В трактире Нурисаки дым стоял коромыслом. Компания небогатых самураев из провинции уже рассталась с конями и сейчас пропивала мечи. Два борца сумо топтались в углу, набивая себе цену перед завтрашним поединком. Несколько темнолицых бродяг, судя по виду — выходцев из приморского княжества Гихто, резались в кости. Тяжело и неприятно пахло гарью, потом и рисовой водкой. Кивнув хозяину, принц толкнул небольшую дверцу и прошел в заднюю комнату, а оттуда — в темный переулок. И быстро спрятался за толстым стволом бонбо. Выждал. Никто за ним не последовал. Переулок был тих, только не по-осеннему горячий ветер носил и мотал в пыли листок бумаги. Похожий белый лист был приклеен к забору, перекрывающему вход в проулок. В сумерках слова слились в темные муравьиные тропы, сбегающие вниз, к сухой, заросшей бурьяном земле.

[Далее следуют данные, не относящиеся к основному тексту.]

theorem State.issueV_wf (s : State) (a : Issue) (vs : List Nat) (u : Unit_) (occ : Nat) (rs : List Nat) (errs : List CoreError)
    (par : Option (BitVec 5)) (effect : Nat → State → State)
    (h : ∀ t v, v.store.wf = true → (effect t v).store.wf = true) (w : s.store.wf = true) :
    (s.issueV a vs u occ rs errs par effect).store.wf = true := by
  refine State.issue_wf _ _ _ _ (fun t v hv => ?_) w
  split
  · split
    · exact v.engineError_wf _ _ _ hv
    · simpa using h t v hv
  · simpa using h t v hv

@[simp] theorem vecOp_wf (a : Issue) (vd : Nat) (vs : List Nat) (u : Unit_) (occ lat : Nat) (ok : Bool)
    (par : Option (BitVec 5)) (f : CoreRegs → VResult) (s : State) (w : s.store.wf = true) :
    (vecOp a vd vs u occ lat ok par f s).store.wf = true := s.issueV_wf _ _ _ _ _ _ _ _ (fun t v hv => by simpa using hv) w

theorem effVld_wf (a : Issue) (vd : BitVec 5) (rs1 : BitVec 6) (imm : BitVec 14) (ls : List (Nat × Ecc)) (s : State)
    (w : s.store.wf = true) : (effVld a vd rs1 imm ls s).store.wf = true := by
  unfold effVld
  exact s.issueV_wf _ _ _ _ _ _ _ _ (fun t v hv => by simpa using hv) w

theorem effVst_wf (a : Issue) (vs : BitVec 5) (rs1 : BitVec 6) (imm : BitVec 14) (par : Option (BitVec 5)) (s : State)
    (w : s.store.wf = true) : (effVst a vs rs1 imm par s).store.wf = true :=
  s.issueV_wf _ _ _ _ _ _ _ _ (fun t v hv => by simpa using v.lsTick_wf _ t hv) w

theorem effVmov_wf (a : Issue) (vd va vb _vc : BitVec 5) (fn : BitVec 6) (par : Option (BitVec 5)) (s : State)
    (w : s.store.wf = true) : (effVmov a vd va vb _vc fn par s).store.wf = true := by
  unfold effVmov
  split <;> exact s.issueV_wf _ _ _ _ _ _ _ _ (fun t v hv => by simpa using hv) w

/-! ### Device resets and central tables -/

@[simp] theorem State.deviceReset_wf (s : State) (w : s.store.wf = true) : s.deviceReset.store.wf = true := by
  obtain ⟨hm, hb, -⟩ := (Store.wf_iff _).1 w
  exact (Store.wf_iff _).2 ⟨Memory.wfFrom_filter _ _ _ hm, risingFrom_filter _ _ _ hb, rfl⟩

@[simp] theorem State.devFault_wf (s : State) (cause : Nat) (w : s.store.wf = true) : (s.devFault cause).store.wf = true := by
  refine State.deviceReset_wf _ ?_
  simpa using foldl_wf _ _ _ (fun t c ht => t.killByPart_wf c ht) (by simpa using w)

@[simp] theorem State.powerless_wf (s : State) : s.powerless.store.wf = true := rfl

@[simp] theorem State.trip_wf (s : State) : s.trip.store.wf = true := by
  have h : Store.reset.wf = true := rfl
  simp [State.trip, h]

@[simp] theorem State.outputOff_wf (s : State) (c : Nat) : (s.outputOff c).store.wf = true := by
  simp [State.outputOff]

theorem State.centralRead_wf (s : State) (tbl : Ecc) (body : State → State)
    (h : ∀ t, t.store.wf = true → (body t).store.wf = true) (w : s.store.wf = true) : (s.centralRead tbl body).store.wf = true := by
  cases tbl with
  | ok => exact h s w
  | corrected => exact h _ (by simpa using w)
  | uncorrectable => exact s.devFault_wf 1 w

theorem State.receiveFlit_wf (s : State) (p : Nat) (f : FabricFlit) (body : State → State)
    (h : ∀ t, t.store.wf = true → (body t).store.wf = true) (w : s.store.wf = true) : (s.receiveFlit p f body).store.wf = true := by
  unfold State.receiveFlit
  split
  · exact h _ (by simpa using w)
  · exact w

theorem State.takeMsg_wf (s : State) (f kind : Nat) (x : FabricFlit) (body : State → State)
    (h : ∀ t, t.store.wf = true → (body t).store.wf = true) (w : s.store.wf = true) :
    (s.takeMsg f kind x body).store.wf = true := by
  unfold State.takeMsg
  split
  · refine s.receiveFlit_wf f x _ (fun t ht => ?_) w
    split
    · simpa using ht
    · exact h t ht
  · exact w

theorem effFlitForward_wf (f : Fin 16) (flit : FabricFlit) (tbl : Ecc) (s : State) (w : s.store.wf = true) :
    (effFlitForward f flit tbl s).store.wf = true := by
  unfold effFlitForward
  dsimp only
  split_ifs
  · exact w
  · simpa using w
  · exact s.receiveFlit_wf _ _ _ (fun _ ht => ht) w
  · exact w
  · exact s.centralRead_wf _ _ (fun t ht => t.receiveFlit_wf _ _ _ (fun u hu => by simpa using hu) ht) w

theorem effFabricWriteReceive_wf (f : Fin 16) (flit : FabricFlit) (tbl : Ecc) (s : State) (w : s.store.wf = true) :
    (effFabricWriteReceive f flit tbl s).store.wf = true :=
  s.takeMsg_wf _ _ _ _ (fun t ht => t.centralRead_wf _ _ (fun u hu => u.writeArrives_wf _ _ hu) ht) w

theorem effFabricAddReceive_wf (f : Fin 16) (flit : FabricFlit) (tbl : Ecc) (s : State) (w : s.store.wf = true) :
    (effFabricAddReceive f flit tbl s).store.wf = true :=
  s.takeMsg_wf _ _ _ _ (fun t ht => t.centralRead_wf _ _ (fun u hu => by simpa using hu) ht) w

theorem effEdgeRemoteWrite_wf (f : Fin 16) (src : RulingSlot) (parity : Option ParityHit) (tbl : Ecc) (s : State)
    (w : s.store.wf = true) : (effEdgeRemoteWrite f src parity tbl s).store.wf = true := by
  unfold effEdgeRemoteWrite
  dsimp only
  split
  · exact w
  · split
    · exact w
    · next hm =>
      have h1 := State.move_wf hm w
      split_ifs
      · simpa using h1
      · exact w
      · exact State.centralRead_wf _ _ _ (fun t ht => State.sendRemote_wf _ _ _ (by simpa using ht)) (by simpa using h1)

theorem effRingDescriptorStart_wf (r : BitVec 6) (errs : List (DWord × Ecc)) (lines : List LineFind) (tbl : Ecc) (s : State)
    (w : s.store.wf = true) : (effRingDescriptorStart r errs lines tbl s).store.wf = true := by
  unfold effRingDescriptorStart
  split
  · exact w
  · refine s.centralRead_wf _ _ (fun t ht => ?_) w
    dsimp only
    split
    · exact t.ringFault_wf _ _ ht
    · split
      · exact ht
      · next h0 =>
        have h1 := fun a n l k => State.devFinds_wf _ .bulk a n l k (State.devReady_wf h0 ht)
        split
        · exact State.ringFault_wf _ _ _ (h1 ..)
        · split
          · exact ht
          · next h2 => exact State.ringRun_wf _ _ _ _ (State.devFinds_wf _ _ _ _ _ _ (State.devReady_wf h2 (h1 ..)))

/-! ### Commands that can reset the device -/

theorem effFwCommitReset_wf (s : State) (w : s.store.wf = true) : (effFwCommitReset s).store.wf = true := by
  simp [effFwCommitReset, w]

theorem effHeartbeatMiss_wf (s : State) (w : s.store.wf = true) : (effHeartbeatMiss s).store.wf = true := by
  unfold effHeartbeatMiss
  dsimp only
  repeat' split
  all_goals simp [State.devFault_wf, w]

theorem effThermalSample_wf (x : ThermSensor) (v : BitVec 16) (s : State) (w : s.store.wf = true) :
    (effThermalSample x v s).store.wf = true := by
  simp [effThermalSample, w]

theorem effRecoveryTimeout_wf (s : State) (w : s.store.wf = true) : (effRecoveryTimeout s).store.wf = true := by
  simp [effRecoveryTimeout, w]

theorem effInputRise_wf (mv : BitVec 17) (s : State) (w : s.store.wf = true) : (effInputRise mv s).store.wf = true := by
  simp [effInputRise, w]

theorem effInputUndervoltageOff_wf (mv : BitVec 17) (s : State) (w : s.store.wf = true) :
    (effInputUndervoltageOff mv s).store.wf = true := by
  simp [effInputUndervoltageOff, w]

theorem effInputOvervoltageOff_wf (mv : BitVec 17) (s : State) (w : s.store.wf = true) :
    (effInputOvervoltageOff mv s).store.wf = true := by
  simp [effInputOvervoltageOff, w]

theorem effOvercurrentLatch_wf (ma : BitVec 17) (s : State) (w : s.store.wf = true) :
    (effOvercurrentLatch ma s).store.wf = true := by
  simp [effOvercurrentLatch, w]

/-! ### Every command, every step -/

/-- A command that cannot change the storage leaves it as it was (O22). -/
theorem store_eq_of_not_touches {c : Instr} {s t : State} (h : exec c s = .next t) (hc : Area.store ∉ touches c) :
    t.store = s.store := exec_keepsBut_touches c s t h .store hc

/-- The state that a command answers is that of its effect. -/
theorem wf_next {t u : State} (h : (.next u : Host.Outcome State Fault Refusal) = .next t) (hu : u.store.wf = true) :
    t.store.wf = true := Host.Outcome.next.inj h ▸ hu
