-- ==== Sys2Proof/Machine/State.lean ====
section
/-! DEFINITION. The machine's state as plain data: the registers of `10_state.md`, the program memory of `20_memory.md`,
the transport and the Song of `47_transport_host.md`, the events waiting between ticks (R38), and the fields of the model
itself, each marked so. -/

namespace Sys2Proof.Machine

/-- A sparse byte memory: (address, byte) pairs in one canonical form, see `Memory.wf`. -/
abbrev Memory := List Host.Cell

/-- What a byte that nothing lists reads as (DESIGN CHOICE, log entry 3: R83 leaves power-up contents unspecified, and
a launch gives them as the initial list). -/
def unlistedByte : Byte := 0

/-- Addresses strictly rising from above `lo`, and no entry equal to what an unlisted address reads as. -/
def Memory.wfFrom (lo : Nat) : Memory → Bool
  | [] => true
  | (a, v) :: m => decide (lo ≤ a) && v != unlistedByte && Memory.wfFrom (a + 1) m

/-- The canonical form: equal memories are equal lists. -/
def Memory.wf (m : Memory) : Bool := Memory.wfFrom 0 m

/-- Every listed address is below `hi`. -/
def Memory.below (hi : Nat) : Memory → Bool
  | [] => true
  | (a, _) :: m => decide (a < hi) && Memory.below hi m

/-- The envelope stages (R33); the codes 5, 6, 7 are never written by any rule. -/
inductive Stage where
  /-- IDLE, code 0. -/
  | idle
  /-- ATTACK, code 1. -/
  | attack
  /-- DECAY, code 2. -/
  | decay
  /-- SUSTAIN, code 3. -/
  | sustain
  /-- RELEASE, code 4. -/
  | release
  deriving DecidableEq, Repr, Inhabited

/-- The three-bit code of a stage (R33). -/
def Stage.code : Stage → BitVec 3
  | .idle => 0
  | .attack => 1
  | .decay => 2
  | .sustain => 3
  | .release => 4

/-- The registers of one channel (R21). -/
structure Voice where
  /-- `note[c]`, the base note, 0 = none yet (R22). -/
  note : BitVec 8
  /-- `cur_ins[c]`, the assigned Instrument, 0 = none (R23). -/
  curIns : BitVec 8
  /-- `cur_fx[c]`, the assigned Effect, 0 = none (R23). -/
  curFx : BitVec 8
  /-- `ins_pos[c]`, the wave program's cursor (R24). -/
  insPos : BitVec 8
  /-- `flt_pos[c]`, the filter program's cursor (R24). -/
  fltPos : BitVec 8
  /-- `fx_pos[c]`, the effect program's cursor (R24). -/
  fxPos : BitVec 8
  /-- `note_gate[c]`, the gate as the transport last set it (R25). -/
  noteGate : Bool
  /-- `flags[c]`: GATE, TRI, SAW, PULSE, NOISE, RING, SYNC in bits 0 to 6 (R26). -/
  flags : BitVec 7
  /-- `pw[c]`, the pulse-width register (R27). -/
  pw : BitVec 5
  /-- `freq[c]`, the frequency register (R28). -/
  freq : BitVec 24
  /-- `phase[c]`, the phase accumulator (R29). -/
  phase : BitVec 24
  /-- `lfsr[c]`, the noise register (R30). -/
  lfsr : BitVec 23
  /-- `env_stage[c]` (R33). -/
  envStage : Stage
  /-- `env_acc[c]`, the envelope accumulator (R31). -/
  envAcc : BitVec 24
  /-- `mute[c]`, one bit of the mute control register (R36). -/
  mute : Bool
  deriving DecidableEq, Repr, Inhabited

/-- The reset values of a channel's registers (R40). -/
def voiceReset : Voice where
  note := 0
  curIns := 0
  curFx := 0
  insPos := 0
  fltPos := 0
  fxPos := 0
  noteGate := false
  flags := 0
  pw := 0
  freq := 0
  phase := 0
  lfsr := 0x7FFFFF
  envStage := .idle
  envAcc := 0
  mute := false

/-- The transport phase `tstate` (R300). -/
inductive TState where
  /-- STOPPED. -/
  | stopped
  /-- PLAYING. -/
  | playing
  /-- PAUSED. -/
  | paused
  deriving DecidableEq, Repr, Inhabited

/-- The Song, in the host's memory (R320). -/
structure Song where
  /-- `tempo`, the frames of a row. -/
  tempo : BitVec 8
  /-- `swing`, the extra frames of alternating rows. -/
  swing : BitVec 8
  /-- `table_length`, the number of blocks. -/
  tableLength : BitVec 8
  /-- `table[b][c]`: one byte, the track of block `b` for channel `c`. -/
  table : Memory
  /-- `track[t].row[r]`: three bytes, note, instrument, effect. -/
  tracks : Memory
  deriving DecidableEq, Repr, Inhabited

/-- The host agent: the transport registers (R300), the Song (R320) and the buffer being filled (R309). -/
structure Transport where
  /-- `tstate`. -/
  tstate : TState
  /-- `block`, the current block. -/
  block : Nat
  /-- `row`, the current row. -/
  row : Nat
  /-- `frame`, the samples already produced in the current row, a whole number (R300, C1). -/
  frame : Nat
  /-- `block_loop`. -/
  blockLoop : Bool
  /-- The Song (R320). -/
  song : Song
  /-- `dest`: the samples `fill_buffer` has stored so far, the oldest first (R309). -/
  dest : List Word16
  deriving DecidableEq, Repr, Inhabited

/-- What waits to be applied, in the order it was presented: the three kinds of event that reach the block (R332), the
transport's operations (R301 to R309) and the editor's writes to the Song (R321). -/
inductive Event where
  /-- A word on the command port (R96). -/
  | command (w : CmdWord)
  /-- A word on the program-memory write port (R99). -/
  | pmWrite (w : PmWord)
  /-- The sample strobe (R100). -/
  | tick
  /-- Hardware reset (R360): not an event of R332, which lists what reaches a block that stays on. -/
  | hardwareReset
  /-- `play()` (R301). -/
  | play
  /-- `pause()` (R302). -/
  | pause
  /-- `stop()` (R303). -/
  | stop
  /-- `block(n)` (R304). -/
  | seek (n : Nat)
  /-- `block_loop(b)` (R305). -/
  | setBlockLoop (b : Bool)
  /-- `set_channel_active(c, a)` (R306). -/
  | setChannelActive (c : Chan) (a : Bool)
  /-- `fill_buffer(dest, n)` (R309). -/
  | fillBuffer (n : Nat)
  /-- One pass of the loop of `fill_buffer` (R309). -/
  | sample
  /-- `dest[k] <- sample_out` (R309). -/
  | storeSample
  /-- `frame <- frame + 1` and the end-of-row test (R309). -/
  | advanceFrame
  /-- The editor writes `tempo` (R321). -/
  | setTempo (v : BitVec 8)
  /-- The editor writes `swing` (R321). -/
  | setSwing (v : BitVec 8)
  /-- The editor writes `table_length` (R321). -/
  | setTableLength (v : BitVec 8)
  /-- The editor writes `table[b][c]` (R321). -/
  | setTable (b c : Nat) (t : BitVec 8)
  /-- The editor writes `track[t].row[r]` (R321). -/
  | setTrackRow (t r : Nat) (note ins fx : BitVec 8)
  deriving DecidableEq, Repr, Inhabited

/-- The state of the machine. -/
structure State where
  /-- Which build this is: its parameters, fixed for the instance (R39). No rule writes it. -/
  build : Build
  /-- The registers of the CHANNEL_COUNT channels, channel 0 first (R21). -/
  voices : List Voice
  /-- `f_cutoff` (R34). -/
  fCutoff : BitVec 5
  /-- `f_res` (R34). -/
  fRes : BitVec 4
  /-- `f_type`: LOW, BAND, HIGH in bits 0 to 2 (R34). -/
  fType : BitVec 3
  /-- `f_route`, bit `c` for channel `c`; the bits from CHANNEL_COUNT up are 0 (R34). -/
  fRoute : BitVec 15
  /-- `f_state`, the filter's own memory (R35). -/
  fState : FilterMem
  /-- `run`, the run control register (R36). -/
  run : Bool
  /-- `sample_out`, signed (R37). -/
  sampleOut : Word16
  /-- IMEM as bytes, the low byte of word `a` at `2a` (R60, R70). -/
  imem : Memory
  /-- FMEM as bytes (R60, R70). -/
  fmem : Memory
  /-- The host events accepted and not yet applied, the oldest first (R38, R75). -/
  pending : List Event
  /-- The host agent (R300, R320). -/
  transport : Transport
  /-- THE MODEL'S OWN: the channel whose interpreter executes the present row, 0 outside a TICK (R95, log entry 7). -/
  active : Nat
  /-- THE MODEL'S OWN: the raw fine pitch of the channel being interpreted, 0 outside a TICK (R250, log entry 7). -/
  pfRaw : Int
  deriving DecidableEq, Repr, Inhabited

/-- Why a machine stops. Nothing raises one: the set of synchronous exception causes is empty (R330), so the type has no
constructor and no step can answer with a fault. -/
inductive Fault where
  deriving DecidableEq, Repr

/-- Why something is turned away: an instruction without a meaning, or a launch. No step answers with one. -/
inductive Refusal where
  /-- An arm of exec without a meaning yet (safe: nothing can be proved of that instruction). No arm is left so. -/
  | notModelled (mnemonic : String)
  /-- `launch` was given a degenerate Song (R313, U9). Safe: nothing runs. No instruction and no step raises it. -/
  | degenerateSong
  deriving DecidableEq, Repr

/-- The transport's reset values (R300), around the Song the host holds. -/
def transportReset (song : Song) : Transport where
  tstate := .stopped
  block := 0
  row := 0
  frame := 0
  blockLoop := false
  song := song
  dest := []

/-- The Song `State.reset` starts with: one block of no tracks, one frame a row, the least within the invariants of R313
and R320 (DESIGN CHOICE, log entry 8: the spec gives the Song no initial contents). -/
def songReset : Song where
  tempo := 1
  swing := 0
  tableLength := 1
  table := []
  tracks := []

/-- The machine right after hardware reset (R40, R360, R361), for any build, any program-memory contents and any Song:
R83 and R362 make the first contents an argument of the launch. Which Songs a launch accepts is `launch`'s to say. -/
def State.resetOf (b : Build) (imem fmem : Memory) (song : Song) : State where
  build := b
  voices := List.replicate (channelCount b) voiceReset
  fCutoff := 0
  fRes := 0
  fType := 0
  fRoute := 0
  fState := filterInit b
  run := false
  sampleOut := 0
  imem := imem
  fmem := fmem
  pending := []
  transport := transportReset song
  active := 0
  pfRaw := 0

/-- The launch the host runs: REFCFG with nothing listed in memory (log entries 1, 3 and 8). -/
def State.reset : State := State.resetOf .reference [] [] songReset

end Sys2Proof.Machine
end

Убедившись, что слежки нет, принц вышел из-за дерева. Торопливой походкой он миновал темные задники домов — и не поверишь, что в пяти шагах бурлит и клокочет Шинсе, ведьминский котел центральной улицы Веселого Квартала. Обогнув маленький буддистский храм и зловещую бамбуковую рощу Хори, где после полуночи слышались нечеловеческие голоса и шепот, Дайдзиро спустился к реке. У воды пахло рыбой, водорослями и особенно сильно нечистотами. Темная, маслянисто блестящая лента тянулась на запад, подныривая под тысячи мостов и мостиков. Фурисоде, чьи длинные рукава скатывались с окрестных гор — игривая девчушка весной, иссохшая старуха летом и сварливая, обманутая жена осенью, когда тело ее разбухало от холодных дождей. В этом году дожди запаздывали, дни мучили жарой, ночи оставались душными, и Фурисоде медленно пробиралась между пологих глинистых берегов: присмотрись, и увидишь согнутую старческую спину и постукивающую по выступившим из воды камням клюку.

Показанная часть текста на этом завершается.